I’ve traveled to many countries but the craziest, most exciting voyage I ever took was just three miles from home. This journey was neither Northwest nor Southeast, – but straight up. Of all the thrills in a life time of voyages, chasing hawks was the ultimate. It has been many years now but the experience lingers.
After a childhood watching birds, flying kites and jumping out of trees with umbrellas, I satisfied a dream by getting my glider pilot’s license. Two years later I purchased a white and blue Schweitzer 1-26 sailplane. I learned the New England air currents and updrafts all over the Green Mountains of Vermont as well as Salem New Hampshire. The sensation was hushed isolation in a magical setting, kind of like entering a secret forbidden place of hushed silence. First I was towed off the runway by a cacophonous tow plane connected by a 50 foot yellow nylon tow rope. At 3,000 feet I pulled the rope release and was cut off. It was an eerie, dangerous world with no visible means of support totally devoid of sound. I imagined the deep basso profundo voice of some deity intoning:
“You don’t belong here among the clouds! YOU WERE NOT MEANT TO BE HERE! GET OUT IMMEDIATELY!!”
The only sound was the occasional groan of the aluminum wing spars when hitting a strong updraft. Heat rising from a sun baked parking lot below, or from a stinking garbage dump fire or maybe hot air from a group of politician’s conference. It can carry a glider straight up at 300 feet per minute or more. If you really want to make the spars groan, pass under a thunder-head cloud and you can feel a powerful push up in the seat of your pants at a rate of more than 1,000 feet per minute.
Circle around in the “up air” you will be rewarded with a longer higher flight in your pilot’s log book, fewer tow charges and bragging rights with fellow pilots. Alternatively, hang around in a down draft, you will be back landing on the ground ahead of the tow pilot- and he is making a full power dive. That Celestial God I thought I heard doesn’t want you soaring higher and higher. He seems to keep you out of the updrafts. Typically only one of your wing tips feels an up draft first and shoots up. This diverts you in a turn away from the raising air column.
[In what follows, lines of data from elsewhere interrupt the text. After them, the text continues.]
/-- Write the dirty bytes of a copy to the home, a request of the line's function (06 R176, R177): whole granules at once,
other bytes one by one; a granule of the copy that is poisoned stays so (R179), and only then are waiters served. -/
def State.putDirty (s : State) (key line : Nat) (v : SwLine) : State :=
  let s := s.chargeTenant (tenantOf key) v.dirtyBytes
  let s := if line / 2 ^ 34 = s.member then s.activateAt (tenantOf key) (line * 64 % 2 ^ 40) else s
  (below 8).foldl (fun s g =>
    let m := fld v.dirty (8 * g) 8
    let bs := (v.data.drop (8 * g)).take 8
    let a := line * 64 + 8 * g
    let s := if m = 255 then s.writePhys key a bs
      else (below 8).foldl (fun s i => if fld m i 1 = 1 then s.writePhys key (a + i) [nthD 0 bs i] else s) s
    let s := if m ≠ 0 && fld v.pois g 1 = 1 then s.poisonGranule a else s
    if m ≠ 0 then s.serveSems a 8 else s) s

/-- The dirty bytes of one copy laid over another, which keeps its own mask; marks go as with stores (06 R179). -/
def SwLine.over (old v : SwLine) : SwLine :=
  let o := (below 64).foldl (fun o i => if fld v.dirty i 1 = 1 then { o with data := setNth o.data i (nthD 0 v.data i) } else o) old
  { o with pois := (below 8).foldl (fun m g =>
      let d := fld v.dirty (8 * g) 8
      let p := if d = 255 then fld v.pois g 1 else Nat.max (fld old.pois g 1) (if d = 0 then 0 else fld v.pois g 1)
      m + p * 2 ^ g) 0 }

/-- Lines of HBM that a slice of the L2 can cache: 6 MiB (06 R161). -/
def sliceLines : Nat := 98304

/-- Room for a line in its slice (06 R161, R162; 07 R192): a full slice drops one of its clean lines; none is dirty, since
a write-back goes on to the home (log entry 7). -/
def State.sliceRoom (s : State) (line : Nat) : State :=
  let own := s.swL2.filter fun e => sliceOf (e.1 * 64 % 2 ^ 40) = sliceOf (line * 64 % 2 ^ 40)
  if own.length < sliceLines then s
  else
    let clean := own.filter fun e => e.2.dirty = 0
    match clean.drop (Config.evicted s.tick % clean.length) with
    | [] => s
    | e :: _ => { s with swL2 := cdel s.swL2 e.1 }

/-- The copy of a line that a core holds (07 R192). -/
def State.swOwn (s : State) (core line : Nat) : Option SwLine :=
  cget none ((s.core core).swLines.map fun e => (e.1, some e.2)) line

/-- A line of an SW page as the core holds it, brought in from the device's L2 or the home (07 R192; log
entry 7); the host interface and the front end use core 0's copies (log entry 8). -/
def State.swFetch (s : State) (core key line : Nat) : SwLine × State :=
  match s.swOwn core line with
  | some v => (v, s)
  | none =>
    let home : SwLine := ⟨s.readPhys key (line * 64) 64, 0,
      (s.memPoison (line * 64) 64).foldl (fun m a => m + 2 ^ (a / 8 % 8)) 0⟩
    let (v, s) := match cget none (s.swL2.map fun e => (e.1, some e.2)) line with
      | some v => ({ v with dirty := 0 }, s)
      | none =>
        let s := s.sliceRoom line
        (home, { s with swL2 := cput s.swL2 line home })
    let k := s.core core
    (v, s.setCore core { k with swLines := cput k.swLines line v })

/-- Overwrite bytes of a list from a position. -/
def putBytes : List Byte → Nat → List Byte → List Byte
  | l, _, [] => l
  | l, k, b :: bs => putBytes (setNth l k b) (k + 1) bs

/-- The dirty mask of `n` bytes at position `k`. -/
def byteMask (k n : Nat) : Nat := (2 ^ n - 1) * 2 ^ k

def SwLine.put (v : SwLine) (k : Nat) (bs : List Byte) : SwLine :=
  { v with data := putBytes v.data k bs, dirty := v.dirty ||| byteMask k bs.length,
           pois := (below 8).foldl (fun m i =>
             if fld v.pois i 1 = 1 && !(k ≤ 8 * i && 8 * i + 8 ≤ k + bs.length) then m + 2 ^ i else m) 0 }

/-- The poisoned granules that `n` bytes of a copy touch, by address. -/
def SwLine.poisonAt (v : SwLine) (va n : Nat) : List Nat :=
  ((below 8).filter fun i => fld v.pois i 1 = 1 && 8 * i < va % 64 + n && va % 64 < 8 * i + 8).map fun i => va / 64 * 64 + 8 * i

/-- The poisoned granules that `n` bytes of the home touch, by virtual address. -/
def State.homePoisonAt (s : State) (va a n : Nat) : List Nat :=
  (s.memPoison a n).map fun p => va / 8 * 8 + (p - a / 8 * 8)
Down drafts are the reverse- they suck you in. You end up flying through a forest of updrafts and get bounced out of all of them. One solution is at the first sensation if, say your right wing lifts up, is to slam the control stick to the right, kick right rudder and force the plane to turn into instead of away from the rising air. Once in the column you lower the right wing further so as to make the tightest turn into the smallest diameter spiral so you are carried up higher and higher in the fastest rising air.

If you don’t care for this blindly hunting for up air and you don’t even like the stink of rising smoke from garbage dumps, there is an alternative-keep an eye out for birds. You don’t see many sparrows, ducks or turkeys up here. Updrafts are reserved for the upper echelon soaring birds, seagulls and hawks. Somehow they are always where the wind is going up fastest. Swing in behind a soaring bird and you are sure to be headed up. Seagulls, are the peace loving, loopy goofballs of the sky. You can pull up closer and closer to them and
“Hey Man, I’m cool with whatever.”
No harsh beaks, no talons, no sweat. Gulls don’t mind sharing the up draft with anybody. You can even fly your quarter ton aluminum albatross up to “goose” their tail feathers and no matter- they are the doves of soaring.
Hawks are the hawks of updrafts. They are mean dudes but like any bully being chased by a bigger bully, they know when to fold. You could say they are versed in the Darwinian facts of life. You fly a 600 pound glider up anywhere near a falcon in an updraft and you’ve got his attention. Any closer and he will instantly fold his wings and become a 120 mph falling arrow as he dives to escape the threat.
That was the position I found myself one beautiful summer afternoon at 15,000 feet above the Salem, New Hampshire glider port. Mr. Falcon, I’ll call him Hank, saw me approaching rapidly from behind. He folded his great wings and dove. The FAA and the Audubon Society may not condone such behavior, but I decided to follow him into the dive and pushed the stick forward. The glider headed straight down. Hank was not OK with a high speed chase. He thought he was now going to be someone else’s lunch. My state of affairs was no better: I was less than 100 seconds from eternity and becoming bug splat on some farmer’s corn field. The air screamed by, the airframe shudder and bucked as the speed approached 130 mph, well above red line. The dive lasted a few seconds, but the adrenalin rush remained for decades.
Hank like all large birds of prey has a face as sharp as a stone. There shouldn’t be any emotional content in his expression. However after that 10,000 foot dive, Hank turned to look back and saw me right behind him- I detected anxiety expression in his look.
Hank flew home to the Misses to boast of his heroic death defying escape. I made my way back to the landing field and never told my wife.